If only she could blot out the knowledge, the foresight that made her human. These three were safe, careless and carefree in their double state. All the things she could never be. What would happen to their lives if they were suddenly hunted by a king, a pope?
The black wolf glided toward her. She joined in again: the touch on her nose, the head on her shoulder. The sense of love and trust. Ablessing. A farewell.
Then the silver wolf turned and without looking back, ran. As she crossed the first hill and looked down on the city, she saw a strip of light on the eastern horizon; the stars were dying in its glow.
LUCILLA MET THE WOLF AS SHE LEAPED THE WALL into the villa. She was standing near one of the peach trees with a lamp in her hand. She extinguished the flame when she saw the wolf gliding toward her.
“Thank God,” Lucilla breathed.
Regeane stood before her as a woman.
Lucilla wrapped her mantle around Regeane’s shoulders.

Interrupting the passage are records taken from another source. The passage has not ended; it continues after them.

-- ==== Sys2Proof/Machine/Paths.lean ====
section
/-! DEFINITION. The paths to the dictionary: windows, FMP, USDO and what is held while firmware does not run (R23, R26 to
R31, R33, R35). -/

namespace Sys2Proof.Machine

open Sys2Proof

/-- The domain that a window's space brings (R31). The BAR0 window is the manager's hypervisor's (R32). -/
def Space.dom : Space → Dom
  | .hyp => .hypervisor
  | .sec => .secure
  | .slice p => .slice p
  | .bar0 => .hypervisor

/-- The path on which the rows that name a domain come: each domain's window, FMP for network management. -/
def pathOf : Dom → Path
  | .secure => .window .sec
  | .hypervisor => .window .hyp
  | .slice p => .window (.slice p)
  | .network => .fmp
  | .debug => .jtag

/-- The path on which a held request waits. -/
def Held.path : Held → Path
  | .access a => a.path
  | .window w _ => .window w
  | .fmp _ => .fmp
  | .usdo _ => .usdo
  | .usdoAbort => .usdo
  | .answered p _ => p
  | .windowResult w _ _ _ => .window w
  | .forwarded _ _ _ => .fmp

namespace State

/-! ## Windows (R31) -/

def window (s : State) (w : Space) : Window := ((s.dic.windows.find? fun e => decide (e.1 = w)).map (·.2)).getD {}

def setWindow (s : State) (w : Space) (x : Window) : State :=
  { s with dic := { s.dic with windows := (w, x) :: s.dic.windows.filter fun e => decide (e.1 ≠ w) } }

/-- Bytes that software wrote while BUSY are undefined to the access. -/
def racedBytes (s : State) (x : Window) (len : Nat) : List Byte × State :=
  let r := (x.raced.filter fun i => decide (i < len)).foldl (fun (a : NMap Byte × State) i =>
    let f := a.2.fresh .data
    (NMap.set 0 a.1 i (BitVec.ofNat 8 f.1), f.2)) (x.buf, s)
  ((List.range len).map fun i => NMap.get 0 r.1 i, r.2)

/-- Bytes laid into a window's buffer from its start. -/
def fillBuffer (m : NMap Byte) (b : List Byte) : NMap Byte :=
  ((List.range b.length).zip b).foldl (fun m p => NMap.set 0 m p.1 p.2) m

/-- The result of a window's request is put in place: abort code, length and a read's bytes. -/
def windowResult (s : State) (w : Space) (code n : Nat) (data : List Byte) : State :=
  let x := s.window w
  s.setWindow w { x with buf := fillBuffer x.buf data, busy := false, raced := [], abort := code, length := n }

/-- Firmware performs a window's request: the buffer is read or written now, and the result is put in place. DW_OFFSET is taken
now too, which the spec says of the buffer only (DESIGN CHOICE, log 141). -/
def runWindow (s : State) (w : Space) (req : Nat) : State :=
  let x := s.window w
  let len := bits req 63 48
  let op := bits req 43 40
  let idx := bits req 31 16
  let sub := bits req 39 32
  if op ≠ 1 ∧ op ≠ 2 then s.windowResult w Ab.unsupported 0 []
  else if 65280 < len then s.windowResult w Ab.length 0 []
  else if op = 1 then match s.dictRead (Space.dom w) idx sub x.offset len with
    | .error c => s.windowResult w c 0 []
    | .ok b => s.windowResult w 0 b.length b
  else
    let d := s.racedBytes x len
    let a : Access := { path := .window w, dom := Space.dom w, write := true, idx := idx, sub := sub, off := x.offset,
                        data := d.1, more := (bits req 44 44 = 1), mgr := x.mgr || decide (w = .bar0) }
    let r := d.2.dictWrite a {}
    r.2.windowResult w r.1 0 []

/-! ## FMP (R27 to R29) -/

/-- TYPE_CODE of a reply: the entry's, free where there is none. -/
def typeCode (s : State) (r : FmpRec) : Nat × State :=
  match lookupEntry r.idx r.sub with
  | some e => (e.ty.code, s)
  | none =>
    let f := s.fresh .typeCode
    (f.1 % 65536, f.2)

def fmpAccess (src : Nat) (bwSum : Option Nat) (r : FmpRec) : Access :=
  { path := .fmp, dom := .network, src := src, write := true, idx := r.idx, sub := r.sub, off := r.off, data := r.data,
    more := r.more, bwSum := bwSum }

/-- The bytes of one reply record with its type code. -/
def fmpAnswer (s : State) (r : FmpRec) (len code : Nat) (data : List Byte) : List Byte × State :=
  let t := s.typeCode r
  (fmpReplyRecord r len t.1 code data, t.2)

/-- Executes READ or WRITE records one by one. -/
def fmpEach (s : State) (type src : Nat) (rs : List FmpRec) : List Byte × State :=
  rs.foldl (fun (a : List Byte × State) r =>
    let out := if type = 1 then match a.2.dictRead .network r.idx r.sub r.off r.len with
        | .ok b => a.2.fmpAnswer r b.length 0 b
        | .error c => a.2.fmpAnswer r 0 c []
      else
        let w := a.2.dictWrite (fmpAccess src none r) {}
        w.2.fmpAnswer r r.len w.1 []
    (a.1 ++ out.1, out.2)) ([], s)

/-- The sum of the bandwidth guarantees after all records of a set (R264). -/
def setSum (s : State) (rs : List FmpRec) : Nat :=
  (List.range 15).foldl (fun a c =>
    a + match (rs.filter fun r => decide (r.idx = 0x2410 + c ∧ r.sub = 1)).getLast? with
      | some r => leNat r.data
      | none => s.get (0x2410 + c) 1) 0

/-- Applies a set in record order: the state, and the first record that aborts with its code. -/
def fmpApply (s : State) (src sum : Nat) : Nat → List FmpRec → Option (Nat × Nat) × State
  | _, [] => (none, s)
  | i, r :: rs =>
    let w := s.dictWrite (fmpAccess src (some sum) r) {}
    if w.1 = 0 then fmpApply w.2 src sum (i + 1) rs else (some (i, w.1), w.2)

/-- A WRITE_SET: all or none (R29). -/
def fmpSet (s : State) (src : Nat) (rs : List FmpRec) : List Byte × State :=
  let r := s.fmpApply src (s.setSum rs) 0 rs
  let s := match r.1 with
    | none => r.2
    | some _ => s
  ((List.range rs.length).zip rs).foldl (fun (a : List Byte × State) p =>
    let code := match r.1 with
      | none => 0
      | some f => if p.1 = f.1 then f.2 else Ab.locked
    let out := a.2.fmpAnswer p.2 p.2.len code []
    (a.1 ++ out.1, out.2)) ([], s)

/-- The records of a request executed: the reply without its tag. -/
def fmpExecute (s : State) (src : Nat) (q : FmpReq) : List Byte × State :=
  let r := if q.type = 1 ∨ q.type = 2 then s.fmpEach q.type src q.recs
    else if q.type = 3 then s.fmpSet src q.recs
    else q.recs.foldl (fun (a : List Byte × State) r =>
      let out := a.2.fmpAnswer r 0 Ab.unsupported []
      (a.1 ++ out.1, out.2)) ([], s)
  (fmpReplyHead q ++ r.1, r.2)

/-- A datagram that R27 or R28 discards, or its request. -/
def fmpAccept (s : State) (d : Datagram) : Option FmpReq :=
  match fmpParse d.bytes with
  | none => none
  | some q =>
    let tagOk := match s.sec.fmpKey with
      | some k => decide (Crypto.cmac k q.body = q.tag)
      | none => false
    let old : Bool := match NMap.get none s.dic.fresh d.src with
      | some f => decide (q.fresh ≤ f)
      | none => false
    if d.port < 20 ∧ (s.get 0x1E10 1).testBit d.port then
      if q.tagged then (if tagOk && !old then some q else none)
      else if s.get 0x1E10 2 = 1 then none else some q
    else none

/-- Sends an accepted request on to its node; the reply is awaited under a small-read tag (R32, R239). -/
def fmpForward (s : State) (d : Datagram) (q : FmpReq) : State :=
  if !s.reaches q.target then s.fmpRefuse d q (Ab.refusal St.nodeUnreachable)
  else match s.freshTag 0 1024 (s.lnk.small.map (·.1)) with
    | (none, s) => s.fmpRefuse d q Ab.noBuffer
    | (some tag, s) =>
      let t : SmallTag := { what := .fmp d, node := q.target, time := s.now }
      let s : State := { s with lnk := { s.lnk with small := NMap.set none s.lnk.small tag (some t) } }
      (s.cacheReply { src := d.src, seq := q.seq, time := s.now, reply := [], waiting := true }).sendFrame { dst := q.target, src := 0, kind := kMessage, cls := 2, tag := tag, payload := d.bytes }

/-- Firmware of a worker serves a datagram that node 0 forwarded: its reply goes back under the frame's tag. -/
def runForwarded (s : State) (node tag : Nat) (b : List Byte) : State :=
  match fmpParse b with
  | none => s.bump 0x3000 4
  | some q =>
    let r := s.fmpExecute (4294967296 + node) q
    r.2.sendFrame { dst := node, src := 0, kind := kCompletion, cls := 2, tag := tag, payload := r.1 }

/-- Firmware serves a datagram. -/
def runFmp (s : State) (d : Datagram) : State :=
  match s.fmpAccept d with
  | none => s.bump 0x3000 4
  | some q =>
    let s : State := if q.tagged then { s with dic := { s.dic with fresh := NMap.set none s.dic.fresh d.src (some q.fresh) } } else s
    match s.dic.fmpCache.find? fun e => decide (e.src = d.src ∧ e.seq = q.seq ∧ s.now ≤ e.time + 1000000000) with
    | some e => if e.waiting then s else s.emit (.udp d.src d.srcPort e.reply)
    | none =>
      if q.target ≠ 0xFF ∧ q.target ≠ s.nodeId then s.fmpForward d q
      else
        let r := s.fmpExecute d.src q
        r.2.fmpReply d q r.1

/-! ## USDO (R26) -/

/-- The server receives and answers on its channel. -/
def usdoServes (s : State) : Bool :=
  let c := s.get 0x1E00 1
  decide (c < 16 ∧ s.get (0x2B10 + c) 1 = 1) && decide (s.canState c = 1 ∨ s.canState c = 2 ∨ s.canState c = 5)

def setUsdo (s : State) (u : Option UsdoSession) : State := { s with dic := { s.dic with usdo := u } }

def usdoAnswer (s : State) (code : Nat) (b : List Byte) : State := s.emit (.answer .usdo code b)

/-- The most data of one USDO frame (PRESUMED: 56 B, of a CAN FD frame of 64 B). -/
def usdoData : Nat := 56

/-- One whole download. -/
def usdoWrite (s : State) (idx sub : Nat) (data : List Byte) : State :=
  let r := s.dictWrite { path := .usdo, dom := .network, write := true, idx := idx, sub := sub, data := data } {}
  r.2.usdoAnswer r.1 []

/-- Firmware serves a request. -/
def runUsdo (s : State) (r : UsdoReq) : State :=
  match r with
  | .unsupported => s.usdoAnswer Ab.unsupported []
  | .download idx sub data => (s.setUsdo none).usdoWrite idx sub data
  | .downloadInit idx sub size =>
    (s.setUsdo (some { upload := false, idx := idx, sub := sub, size := size, data := [], last := s.now })).usdoAnswer 0 []
  | .downloadSegment d => match s.dic.usdo with
    | none => s.usdoAnswer Ab.unsupported []
    | some u =>
      let b := u.data ++ d
      if u.upload then s.usdoAnswer Ab.unsupported []
      else if u.size < b.length then (s.setUsdo none).usdoAnswer Ab.length []
      else if b.length = u.size then (s.setUsdo none).usdoWrite u.idx u.sub b
      else (s.setUsdo (some { u with data := b, last := s.now })).usdoAnswer 0 []
  | .upload idx sub =>
    let s := s.setUsdo none
    match s.dictRead .network idx sub 0 16777216 with
    | .error c => s.usdoAnswer c []
    | .ok b =>
      if b.length ≤ usdoData then s.usdoAnswer 0 b
      else (s.setUsdo (some { upload := true, idx := idx, sub := sub, size := b.length, data := b, last := s.now })).usdoAnswer 0 []
  | .uploadSegment => match s.dic.usdo with
    | none => s.usdoAnswer Ab.unsupported []
    | some u =>
      if !u.upload then s.usdoAnswer Ab.unsupported []
      else
        let rest := u.data.drop usdoData
        (s.setUsdo (if rest = [] then none else some { u with data := rest, last := s.now })).usdoAnswer 0 (u.data.take usdoData)

/-! ## Serving and holding (R33, R35) -/

/-- A dictionary access that a row names, performed and answered. -/
def runAccess (s : State) (a : Access) (x : Extra) : State :=
  if a.write then
    let r := s.dictWrite a x
    r.2.emit (.answer a.path r.1 [])
  else match s.dictRead a.dom a.idx a.sub a.off a.len with
    | .ok b => s.emit (.answer a.path 0 b)
    | .error c => s.emit (.answer a.path c [])

def heldOn (s : State) (p : Path) : Nat := (s.dic.held.filter fun h => decide (Held.path h = p)).length

/-- A request on a path: performed now, or held while firmware does not run and behind what the path already holds; USDO and
FMP hold 16 and drop more. A dictionary access ends the idle dwell, and IDLE (R409, R418). -/
def onPath (s : State) (h : Held) (run : State → State) : State :=
  let s := (s.setPwr { s.pwr with dwell := false, busyAt := s.now }).workArrives
  let p := Held.path h
  if s.pwr.inReset then s
  else if s.fwRunning ∧ s.heldOn p = 0 then run s
  else if (p = .usdo ∨ p = .fmp) ∧ 16 ≤ s.heldOn p then s
  else { s with dic := { s.dic with held := s.dic.held ++ [h] } }

def runHeld (s : State) : Held → State
  | .access a => s.runAccess a {}
  | .window w req => s.runWindow w req
  | .fmp d => s.runFmp d
  | .usdo r => if s.usdoServes then s.runUsdo r else s
  | .usdoAbort => s.setUsdo none
  | .answered p o => if p = .usdo ∧ !s.usdoServes then s else s.emit o
  | .windowResult w code n data => s.windowResult w code n data
  | .forwarded n t b => s.runForwarded n t b

/-- DICT_HELD_ACCESS_SERVE: the oldest request that a path holds. -/
def serveHeld (s : State) (p : Path) : State :=
  if !s.fwRunning then s
  else match s.dic.held.find? fun h => decide (Held.path h = p) with
    | none => s
    | some h => ({ s with dic := { s.dic with held := s.dic.held.erase h } } : State).runHeld h

/-- The row of a dictionary write: bytes to an entry from a domain. -/
def rowWrite (s : State) (d : Dom) (idx sub : Nat) (data : List Byte) (x : Extra := {}) (off : Nat := 0) : State :=
  let a : Access := { path := pathOf d, dom := d, write := true, idx := idx, sub := sub, off := off, data := data }
  s.onPath (.access a) fun s => s.runAccess a x

/-- The row of a write of a number: the bytes are those of the entry's type. -/
def rowNum (s : State) (d : Dom) (idx sub v : Nat) (x : Extra := {}) : State :=
  let size := match lookupEntry idx sub with
    | some e => e.ty.size
    | none => 0
  s.rowWrite d idx sub (leBytes size v) x

/-- A write of DW_REQ. -/
def windowRequest (s : State) (w : Space) (req : Nat) (mgr : Bool := false) : State :=
  let x := s.window w
  if x.busy then s.setWindow w { x with lost := true }
  else (s.setWindow w { x with busy := true, raced := [], mgr := mgr }).onPath (.window w req) fun s => s.runWindow w req

/-- Software writes bytes of a window's buffer. -/
def windowBuffer (s : State) (w : Space) (off : Nat) (data : List Byte) : State :=
  let x := s.window w
  let ps := ((List.range data.length).zip data).filter fun p => decide (off + p.1 < 65280)
  let buf := ps.foldl (fun m p => NMap.set 0 m (off + p.1) p.2) x.buf
  s.setWindow w { x with buf := buf, raced := if x.busy then x.raced ++ ps.map fun p => off + p.1 else x.raced }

Regeane clutched at it tightly as Lucilla helped her back to the villa.
“Antonius?” Lucilla snapped.
“He’s well,” Regeane replied. “You’ll see when he returns. I’m exhausted.” As she said the words, she realized how great that exhaustion was. The fury that had saved her from death at the stream and then the exhilaration that carried her across the Campagna with the other wolves had completely drained away.